Mostly because my whole modus operandi as a lower-middle manager is to
1) Tell people who are doing okay that they're doing okay
2) Tell people who are getting stressed to manage their workload better
3) Tell fucking cretins to TURN DOWN THE FUCKING SUCK
MOTHERFUCKER there are some cunting stupid morons out there.
On the plus side, yesterday I ran for 22 whole minutes without having to take a walk break, which I had always reckoned was physically impossible. I'm pleased because being able to run for 20 minutes without a break was the first non-orgasmic goal I'd set myself in physical terms I think ever in my life, and also because once I got to 15 minutes I started feeling like I could just keep running forever; I stopped because I knew it was a good idea to stop, not because I wanted to.
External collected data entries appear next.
-- ==== Sys2Proof/Certificates/Slice0/Obligations.lean ====
section
/-! DEFINITION. The statements about the JV-418. -/

open Sys2Proof Sys2Proof.Machine Sys2Proof.Safety

/-! ## The whole machine -/

/-- A step runs the command at the front of the queue on the state with the rest of the queue (98, the queue is the model's). -/
def Obligations.StepRunsTheFrontCommand : Prop :=
  ∀ (i : Instr) (rest : List Instr) (s : State), s.pending = i :: rest → step s = exec i { s with pending := rest }

/-- The model's choice (log 4): a step on an empty queue lets one millisecond pass. Only the elapsed time of a program, step read or
erase in ERASING (R46, R47) and the stretch time (R161) move, each up to its limit. -/
def Obligations.EmptyQueueLetsOneMillisecondPass : Prop :=
  ∀ s : State, s.pending = [] →
    (s.block.inReset = true → step s = .next s) ∧
      (s.block.inReset = false →
        step s = .next (onBlock s fun b =>
          { b with
              engine :=
                match b.engine with
                | .idle => .idle
                | .programming op t => .programming op (min (t + 1) 3)
                | .erasing op t n => .erasing op (min (t + 1) 300) n
                | .eraseSuspended op t n => .eraseSuspended op t n
              wire :=
                if b.wire.state = .stretching then
                  { b.wire with stretchTime := min (b.wire.stretchTime + 1) (b.ports.get .p2).stretchLimit.toNat }
                else b.wire }))

/-- While the part is in reset, every command but those of reset itself changes nothing (R180). -/
def Obligations.NothingHappensInReset : Prop :=
  ∀ (i : Instr) (s : State), s.block.inReset = true → isReset i = false → exec i s = .next s

/-- A next state has the queue it was given; its array differs only after the end of a program or erase, or after a reset that
interrupted one (R43 to R46). -/
def Obligations.FewCommandsChangeTheArray : Prop :=
  ∀ (i : Instr) (s t : State), exec i s = .next t →
    t.pending = s.pending ∧ (changesArray i = false → ∀ a, readByte t.array a = readByte s.array a)

/-- The frame of the requests. A request touches the registers of no port but its own; a GET may change the read path and suspend an
erase; a RECLAIM may start a cycle. Everything else in the part is as before (R110 to R115). -/
def Obligations.RequestsLeaveTheStore : Prop :=
  ∀ (p : Port) (tag : Byte) (r : Request) (s t : State), exec (command p tag r) s = .next t →
    t.array = s.array ∧ (∀ q, q ≠ p → t.block.ports.get q = s.block.ports.get q) ∧ t.block.dir = s.block.dir ∧
      t.block.usage = s.block.usage ∧
      t.block.storeSeq = s.block.storeSeq ∧ t.block.policy = s.block.policy ∧
      t.block.storeState = s.block.storeState ∧ t.block.generation = s.block.generation ∧
      t.block.admin = s.block.admin ∧ t.block.corruptCount = s.block.corruptCount ∧
      t.block.retryCount = s.block.retryCount ∧ t.block.holder = s.block.holder ∧ t.block.issued = s.block.issued ∧
      t.block.lastGranted = s.block.lastGranted ∧ t.block.spaceLow = s.block.spaceLow ∧
      t.block.select = s.block.select ∧ t.block.wire = s.block.wire ∧ t.block.inReset = s.block.inReset ∧
      t.block.addrStraps = s.block.addrStraps ∧ t.block.mount = s.block.mount ∧
      ((∀ key offset maxLength, r ≠ .get key offset maxLength) →
        t.block.banks = s.block.banks ∧ t.block.engine = s.block.engine) ∧
      (r ≠ .reclaim →
        t.block.sectors = s.block.sectors ∧ t.block.cycle = s.block.cycle ∧ t.block.reclaimFlag = s.block.reclaimFlag)

/-! ## Requests and the slot -/

/-- What keeps a request from its take: a WORKING slot discards it, and a frame of 1 to 1046 bytes, with REFUSED raised and nothing else
changed (R110); while the store is MOUNTING every request but IDENTIFY that is taken is answered STATE with an empty body (R111, check
4). -/
def Obligations.SlotAndMountGateRequests : Prop :=
  ∀ (p : Port) (tag : Byte) (r : Request) (frame : List Byte) (i : Instr) (s : State),
    (i = command p tag r ∨ (i = .requestFrameEnd p frame ∧ frame ≠ [] ∧ frame.length ≤ 1046) →
        s.block.inReset = false → slotWorking (s.block.ports.get p).slot = true →
        exec i s = .next (onPort s p fun q => { q with sticky := q.sticky ||| 0x0010 })) ∧
      (r ≠ .identify → canTake s p → s.block.storeState = .mounting →
        exec (command p tag r) s = .next (onPort (atTake s p) p (responded tag .state [])))

/-- The common checks of a frame that spells no request (R111): too short, or of another length than it says, MALFORMED; a wrong
CRC-16, MALFORMED; an unknown code, UNKNOWN, in every store state; a known code but that of IDENTIFY while the store is MOUNTING, STATE;
parameters without the structure of the code, MALFORMED, for IDENTIFY in every store state. The body is empty, and the tag is byte 1,
00h in a frame of one byte. -/
def Obligations.BadFramesAreAnsweredInOrder : Prop :=
  ∀ (p : Port) (frame : List Byte) (s : State), canTake s p → frame ≠ [] → frame.length ≤ 1046 →
    let answer := fun st => Host.Outcome.next (onPort (atTake s p) p (responded (frame.getD 1 0) st []))
    let n := (word16 (frame.getD 2 0) (frame.getD 3 0)).toNat
    let checked := frame.take (frame.length - 2)
    let sent := word16 (frame.getD (frame.length - 2) 0) (frame.getD (frame.length - 1) 0)
    let known := [0x01, 0x02, 0x03, 0x04, 0x10, 0x11, 0x12, 0x20, 0x21, 0x22, 0x23, 0x24, 0x30, 0x31, 0x32, 0x40, 0x41]
    (frame.length < 6 ∨ frame.length ≠ 6 + n → exec (.requestFrameEnd p frame) s = answer .malformed) ∧
      (6 ≤ frame.length ∧ frame.length = 6 + n →
        (crc16 checked ≠ sent → exec (.requestFrameEnd p frame) s = answer .malformed) ∧
          (crc16 checked = sent →
            (frame.getD 0 0 ∉ known → exec (.requestFrameEnd p frame) s = answer .unknown) ∧
              (frame.getD 0 0 ∈ known → frame.getD 0 0 ≠ 0x01 → s.block.storeState = .mounting →
                exec (.requestFrameEnd p frame) s = answer .state) ∧
              (frame.getD 0 0 ∈ known → frame.getD 0 0 = 0x01 ∨ mounted s →
                Decode.parse (frame.getD 0 0) ((frame.drop 4).take n) = none →
                exec (.requestFrameEnd p frame) s = answer .malformed)))

/-- A request frame spells its request: for every request that fits a frame, the frame that carries it with a tag passes the common
checks and gives that request and that tag back, and no bit of it is lost (R111, R112, R174). -/
def Obligations.EncodedRequestsDecode : Prop :=
  ∀ (tag : Byte) (r : Request), r.wf = true →
    Decode.commonChecks false (Decode.encode tag r) = .request r ∧ Decode.frameTag (Decode.encode tag r) = tag ∧
      6 ≤ (Decode.encode tag r).length ∧ (Decode.encode tag r).length ≤ 1046

/-- A frame does what its request does: the end of the frame that carries a request has the same effect as the request's own command, in
every state of the part (R110 to R115). -/
def Obligations.FramesActAsTheirRequests : Prop :=
  ∀ (p : Port) (tag : Byte) (r : Request) (s : State), r.wf = true →
    ∃ t, exec (.requestFrameEnd p (Decode.encode tag r)) s = .next t ∧ exec (command p tag r) s = .next t

/-! ## The immediate requests -/

/-- IDENTIFY is answered OK in every store state with the 29 bytes of R119. -/
def Obligations.IdentifyAnswersTheDescription : Prop :=
  ∀ (p : Port) (tag : Byte) (s : State), canTake s p →
    exec (.identify p tag) s =
      .next (onPort (atTake s p) p (responded tag .ok
        [0x2D, 0x47, 0x04, 0x18, 0x01, BitVec.ofNat 8 p.num, 0x00, 0x04, 0x00, 0x00, 0x10, 0x00, 0x40, 0x02, 0x0F, 0xE0,
          0x04, 0x00, 0x02, 0x00, 0x08, 0x08, 0x00, 0x08, 0x10, 0x04, 0x10, 0x04, 0x16]))

/-- STORE_INFO is answered OK with the fields of R120 in their order, 63 bytes. -/
def Obligations.StoreInfoAnswersTheFields : Prop :=
  ∀ (p : Port) (tag : Byte) (s : State), canTake s p → mounted s →
    let b := s.block
    let count := fun st => BitVec.ofNat 8 (countState b st)
    let storeByte : Byte :=
      match b.storeState with
      | .mounting => 0
      | .ready => 1
      | .readOnly => 2
      | .unformatted => 3
      | .formatting => 4
    let adminByte : Byte :=
      match b.admin with
      | some .p0 => 0
      | some .p1 => 1
      | some .p2 => 2
      | none => 3
    let cycleByte : Byte :=
      match b.cycle with
      | .idle => 0
      | .marking _ => 1
      | .copying _ _ => 2
      | .erasing _ => 3
    let body :=
      [storeByte] ++ be16 b.generation ++ [adminByte] ++ be32 b.storeSeq ++
        [count .erased, count .active, count .full, count .source, count .oldgen, count .unclean, count .retired] ++
        be32Nat (freeBytes b) ++ be32Nat (reclaimableBytes b) ++ be16Nat b.dir.length ++
        [cycleByte, BitVec.ofNat 8 b.policy.trigger] ++ be32Nat b.policy.lowSpace ++
        be32Nat b.usage.p0 ++ be32Nat b.policy.quotas.p0 ++ be32Nat b.usage.p1 ++ be32Nat b.policy.quotas.p1 ++
        be32Nat b.usage.p2 ++ be32Nat b.policy.quotas.p2 ++ be32 b.corruptCount ++ be32 b.retryCount
    body.length = 63 ∧ exec (.storeInfo p tag) s = .next (onPort (atTake s p) p (responded tag .ok body))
It felt great.
Yah, so I didn't slow down once, unless you count an impromptu frolic with a cattledog who was also using the cricket pitch, who thought she could herd me until she realized she could play with me instead. Part of the reason I'm so conflicted about the dongo issue is that cattledogs were bred from dingos, and they're lovely, so Jeebus, man, just let those dogs fuck away.
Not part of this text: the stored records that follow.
theorem keeps_submitCommit (h : Keeps m a b) (p : Port) (tag : Byte) :
    Keeps m a (submitCommit b p tag) := by
  unfold submitCommit
  try dsimp only
  repeat' first
    | exact h | with_reducible apply keeps_createJob | with_reducible apply keeps_answer
    | with_reducible apply keeps_holdRequest | with_reducible apply keeps_setBatch_closed
    | with_reducible apply keeps_setBatch_committing | fail_if_no_progress (with_reducible apply keeps_update) | split

theorem keeps_submitFormat (h : Keeps m a b) (p : Port) (tag : Byte) :
    Keeps m a (submitFormat b p tag) := by
  unfold submitFormat
  try dsimp only
  repeat' first
    | exact h | with_reducible apply keeps_createJob | with_reducible apply keeps_answer
    | with_reducible apply keeps_holdRequest | fail_if_no_progress (with_reducible apply keeps_update) | split

theorem keeps_serveHeld (h : Keeps m a b) (p : Port) :
    Keeps m a (serveHeld b p) := by
  unfold serveHeld
  try dsimp only
  repeat' first
    | exact h | with_reducible apply keeps_submitWrite | with_reducible apply keeps_submitCommit
    | with_reducible apply keeps_submitFormat | fail_if_no_progress (with_reducible apply keeps_update) | split

theorem keeps_jobAnswer (h : Keeps m a b) (p : Port) (j : Job) (st : Status) (seq : Seq) (index : Byte) :
    Keeps m a (jobAnswer b p j st seq index) := by
  unfold jobAnswer
  try dsimp only
  repeat' first
    | exact h | with_reducible apply keeps_endWork | with_reducible apply keeps_setBatch_closed
    | with_reducible apply keeps_setBatch_committing | fail_if_no_progress (with_reducible apply keeps_update) | split

theorem keeps_finishJob (h : Keeps m a b) (p : Port) (st : Status) (seq : Seq) (index : Byte) :
    Keeps m a (finishJob b p st seq index) := by
  unfold finishJob
  try dsimp only
  repeat' first
    | exact h | with_reducible apply keeps_setJob | with_reducible apply keeps_evalTriggers
    | with_reducible apply keeps_serveHeld | with_reducible apply keeps_jobAnswer
    | fail_if_no_progress (with_reducible apply keeps_update) | split

theorem keeps_adoptPolicy (h : Keeps m a b) (ops : List WriteOp) :
    Keeps m a (adoptPolicy b ops) := by
  unfold adoptPolicy
  try dsimp only
  repeat' first
    | exact h | with_reducible apply keeps_evalSpaceLow | fail_if_no_progress (with_reducible apply keeps_update) | split

theorem keeps_commitEffects (h : Keeps m a b) (p : Port) (j : Job) (seq : Seq) :
    Keeps m a (commitEffects b p j seq) := by
  unfold commitEffects
  refine keeps_foldl _ (fun b op h => keeps_postCompletion h _ _ _) _ _ (keeps_adoptPolicy ?_ _)
  exact keeps_foldl _ (fun b e h => keeps_switchOp h _ _ _) _ _ h

theorem keeps_completeJob (h : Keeps m a b) (p : Port) :
    Keeps m a (completeJob b p) := by
  unfold completeJob
  try dsimp only
  repeat' first
    | exact h | with_reducible apply keeps_finishJob | with_reducible apply keeps_commitEffects
    | fail_if_no_progress (with_reducible apply keeps_update) | split

theorem keeps_settleNext (h : Keeps m a b) (p : Port) (i : Nat) :
    Keeps m a (settleNext b p i) := by
  unfold settleNext
  try dsimp only
  repeat' first
    | exact h | with_reducible apply keeps_issueMark | with_reducible apply keeps_setWork
    | with_reducible apply keeps_completeJob | fail_if_no_progress (with_reducible apply keeps_update) | split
Running outside has given me some interesting dog experiences. The sweetest was at the same cricket pitch, one just where the countryside begins next to the town, that I cycle to get to. I was biking away from it from an angle I don't usually take when suddenly a pack of baying dogs led by a giant staffie came roaring out of somebody's driveway. I stopped the bike and held out a hand to the staffie, who was obviously the boss, and who calmed down and shut up as she recognized me as a human instead of an evil, two-wheeled death machine that was coming to destroy her family and steal her food.
Once she looked reasonably calm I pushed off again and immediately the silly girl started howling her head off and chasing me once more. I stopped and held out my hand a second time; this time, when she sniffed it, I swear she looked sheepish, as though she was ashamed of having forgotten I was human, and trotted off with her head hung in shame. Staffies are very easily antropomorphized, I know, but I'm pretty sure that's what happened.
Fuckin' staffies, I love'em, if I didn't think breeding dogs was evil I'd totally beg the F-word to let us get one. I wish they were my work-underlings sometimes - not sure how good they'd be at industrial journalism, but at least when I scream at them to turn down the suck, they'd have the graciousness to look ashamed of themselves.